Your output should be the line that contains "The bytes of" and all lines after it in the records, retyped exactly through the last one.

Available data section start

-- ==== Sys2Proof/Laws/Memory.lean ====
section
/-! SUPPORT. The laws of memory: reading what was written, the canonical form kept by every operation, and images. -/

namespace Sys2Proof.Machine

/-! ## Reading -/

@[simp] theorem Memory.read_nil (a : Nat) : Memory.read [] a = Memory.unlisted := rfl

theorem Memory.read_cons (b : Nat) (u : Byte) (m : Memory) (a : Nat) :
    Memory.read ((b, u) :: m) a = if a = b then u else m.read a := rfl

/-- Below the first listed address every byte is unlisted. -/
theorem Memory.read_below {lo : Nat} {m : Memory} (h : m.wfFrom lo = true) {a : Nat} (ha : a < lo) :
    m.read a = Memory.unlisted := by
  induction m generalizing lo with
  | nil => rfl
  | cons c m ih =>
    obtain ⟨b, u⟩ := c
    simp only [Memory.wfFrom, Bool.and_eq_true, decide_eq_true_eq] at h
    rw [Memory.read_cons, if_neg (by omega), ih h.2 (by omega)]

theorem Memory.wfFrom_mono {lo lo' : Nat} {m : Memory} (h : m.wfFrom lo = true) (hl : lo' ≤ lo) :
    m.wfFrom lo' = true := by
  cases m with
  | nil => rfl
  | cons c m =>
    obtain ⟨b, u⟩ := c
    simp only [Memory.wfFrom, Bool.and_eq_true, decide_eq_true_eq] at h ⊢
    exact ⟨⟨⟨by omega, h.1.1.2⟩, h.1.2⟩, h.2⟩

theorem Memory.read_put (a : Nat) (v : Byte) {m : Memory} (h : m.wfFrom (a + 1) = true) (c : Nat) :
    (Memory.put a v m).read c = if c = a then v else m.read c := by
  unfold Memory.put
  split
  · rename_i hv
    by_cases hc : c = a
    · subst hc; simp [hv, Memory.read_below h (Nat.lt_succ_self c)]
    · simp [hc]
  · exact Memory.read_cons a v m c

theorem Memory.wfFrom_put {lo a : Nat} (v : Byte) {m : Memory} (h : m.wfFrom (a + 1) = true) (hl : lo ≤ a)
    (ha : a < memorySize) : (Memory.put a v m).wfFrom lo = true := by
  unfold Memory.put
  split
  · exact Memory.wfFrom_mono h (by omega)
  · rename_i hv; simp [Memory.wfFrom, h, hl, ha, hv]

/-! ## Writing -/

theorem Memory.wfFrom_write {lo : Nat} {m : Memory} (h : m.wfFrom lo = true) {a : Nat} (hl : lo ≤ a)
    (ha : a < memorySize) (v : Byte) : (m.write a v).wfFrom lo = true := by
  induction m generalizing lo with
  | nil => exact Memory.wfFrom_put v rfl hl ha
  | cons c m ih =>
    obtain ⟨b, u⟩ := c
    have h' := h
    simp only [Memory.wfFrom, Bool.and_eq_true, decide_eq_true_eq] at h
    unfold Memory.write
    split
    · refine Memory.wfFrom_put v ?_ hl ha
      simp only [Memory.wfFrom, Bool.and_eq_true, decide_eq_true_eq]
      exact ⟨⟨⟨by omega, h.1.1.2⟩, h.1.2⟩, h.2⟩
    · split
      · rename_i hab; subst hab
        exact Memory.wfFrom_put v h.2 hl ha
      · simp only [Memory.wfFrom, Bool.and_eq_true, decide_eq_true_eq]
        exact ⟨h.1, ih h.2 (by omega)⟩

/-- A write keeps the canonical form. -/
theorem Memory.wf_write {m : Memory} (h : m.wf = true) {a : Nat} (ha : a < memorySize) (v : Byte) :
    (m.write a v).wf = true := Memory.wfFrom_write h (Nat.zero_le a) ha v

theorem Memory.wf_writeWord {m : Memory} (h : m.wf = true) {a : Nat} (ha : a + 1 < memorySize) (op : Word) :
    (m.writeWord a op).wf = true :=
  Memory.wf_write (Memory.wf_write h (by omega) _) ha _

theorem Memory.read_write_from {lo : Nat} {m : Memory} (h : m.wfFrom lo = true) (a : Nat) (v : Byte) (c : Nat) :
    (m.write a v).read c = if c = a then v else m.read c := by
  induction m generalizing lo with
  | nil => exact Memory.read_put a v rfl c
  | cons p m ih =>
    obtain ⟨b, u⟩ := p
    simp only [Memory.wfFrom, Bool.and_eq_true, decide_eq_true_eq] at h
    unfold Memory.write
    split
    · refine Memory.read_put a v ?_ c
      simp only [Memory.wfFrom, Bool.and_eq_true, decide_eq_true_eq]
      exact ⟨⟨⟨by omega, h.1.1.2⟩, h.1.2⟩, h.2⟩
    · split
      · rename_i hab; subst hab
        rw [Memory.read_put a v h.2 c, Memory.read_cons]
        by_cases hc : c = a <;> simp [hc]
      · rename_i hab
        rw [Memory.read_cons, Memory.read_cons, ih h.2]
        by_cases hc : c = b
        · subst hc; simp [Ne.symm hab]
        · simp [hc]

/-- A read after a write gives the byte written there, and every other byte as before, in canonical memory. -/
theorem Memory.read_write {m : Memory} (h : m.wf = true) (a : Nat) (v : Byte) (c : Nat) :
    (m.write a v).read c = if c = a then v else m.read c := Memory.read_write_from h a v c

/-- A write leaves every other byte alone, whatever the memory's form. -/
theorem Memory.read_write_ne (m : Memory) {a c : Nat} (hc : c ≠ a) (v : Byte) :
    (m.write a v).read c = m.read c := by
  induction m with
  | nil => unfold Memory.write Memory.put; split <;> simp [Memory.read_cons, hc]
  | cons p m ih =>
    obtain ⟨b, u⟩ := p
    unfold Memory.write
    split
    · unfold Memory.put; split <;> simp [Memory.read_cons, hc]
    · split
      · rename_i hab; subst hab
        unfold Memory.put; split <;> simp [Memory.read_cons, hc]
      · simp [Memory.read_cons, ih]

/-- Two canonical memories with the same bytes are the same data. -/
theorem Memory.ext_from {lo : Nat} {m n : Memory} (hm : m.wfFrom lo = true) (hn : n.wfFrom lo = true)
    (h : ∀ a, m.read a = n.read a) : m = n := by
  induction m generalizing lo n with
  | nil =>
    cases n with
    | nil => rfl
    | cons q n =>
      obtain ⟨c, w⟩ := q
      have hc := h c
      simp only [Memory.wfFrom, Bool.and_eq_true, bne_iff_ne] at hn
      simp [Memory.read_cons] at hc
      exact absurd hc.symm hn.1.2
  | cons p m ih =>
    obtain ⟨b, u⟩ := p
    cases n with
    | nil =>
      have hb := h b
      simp only [Memory.wfFrom, Bool.and_eq_true, bne_iff_ne] at hm
      simp [Memory.read_cons] at hb
      exact absurd hb hm.1.2
    | cons q n =>
      obtain ⟨c, w⟩ := q
      simp only [Memory.wfFrom, Bool.and_eq_true, bne_iff_ne, decide_eq_true_eq] at hm hn
      have hbc : b = c := by
        rcases Nat.lt_trichotomy b c with hlt | heq | hgt
        · have := h b
          rw [Memory.read_cons, Memory.read_cons, if_pos rfl, if_neg (by omega),
            Memory.read_below hn.2 (by omega)] at this
          exact absurd this hm.1.2
        · exact heq
        · have := h c
          rw [Memory.read_cons, Memory.read_cons, if_pos rfl, if_neg (by omega),
            Memory.read_below hm.2 (by omega)] at this
          exact absurd this.symm hn.1.2
      subst hbc
      have huw : u = w := by simpa [Memory.read_cons] using h b
      subst huw
      congr 1
      refine ih hm.2 hn.2 fun a => ?_
      by_cases hab : a = b
      · subst hab
        rw [Memory.read_below hm.2 (by omega), Memory.read_below hn.2 (by omega)]
      · simpa [Memory.read_cons, hab] using h a

theorem Memory.ext {m n : Memory} (hm : m.wf = true) (hn : n.wf = true) (h : ∀ a, m.read a = n.read a) : m = n :=
  Memory.ext_from hm hn h

/-! ## Images -/

theorem Memory.wfFrom_ofBytes (a : Nat) (bs : List Byte) : (Memory.ofBytes a bs).wfFrom a = true := by
  induction bs generalizing a with
  | nil => rfl
  | cons b bs ih =>
    unfold Memory.ofBytes
    split
    · exact Memory.wfFrom_put b (ih (a + 1)) (Nat.le_refl a) (by assumption)
    · rfl

/-- An image is canonical memory. -/
theorem Memory.wf_ofBytes (bs : List Byte) : (Memory.ofBytes 0 bs).wf = true := Memory.wfFrom_ofBytes 0 bs

/-- The bytes of an image placed from address `a` on. -/
theorem Memory.read_ofBytes (a : Nat) (bs : List Byte) (k : Nat) (hk : k < bs.length) (hs : a + k < memorySize) :
    (Memory.ofBytes a bs).read (a + k) = bs[k] := by
  induction bs generalizing a k with
  | nil => simp at hk
  | cons b bs ih =>
    unfold Memory.ofBytes
    rw [if_pos (by omega), Memory.read_put a b (Memory.wfFrom_ofBytes (a + 1) bs)]
    cases k with
    | zero => simp
    | succ k =>
      rw [if_neg (by omega)]
      have := ih (a + 1) k (by simpa using hk) (by omega)
      simpa [Nat.add_assoc, Nat.add_comm 1 k] using this

/-! ## The state after reset -/

theorem Memory.wf_reset : State.reset.mem.wf = true := rfl

end Sys2Proof.Machine
end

Available data section end

> _Solution below_
/-- The bytes of an image placed from address `a` on. -/
theorem Memory.read_ofBytes (a : Nat) (bs : List Byte) (k : Nat) (hk : k < bs.length) (hs : a + k < memorySize) :
    (Memory.ofBytes a bs).read (a + k) = bs[k] := by
  induction bs generalizing a k with
  | nil => simp at hk
  | cons b bs ih =>
    unfold Memory.ofBytes
    rw [if_pos (by omega), Memory.read_put a b (Memory.wfFrom_ofBytes (a + 1) bs)]
    cases k with
    | zero => simp
    | succ k =>
      rw [if_neg (by omega)]
      have := ih (a + 1) k (by simpa using hk) (by omega)
      simpa [Nat.add_assoc, Nat.add_comm 1 k] using this

/-! ## The state after reset -/

theorem Memory.wf_reset : State.reset.mem.wf = true := rfl

end Sys2Proof.Machine
end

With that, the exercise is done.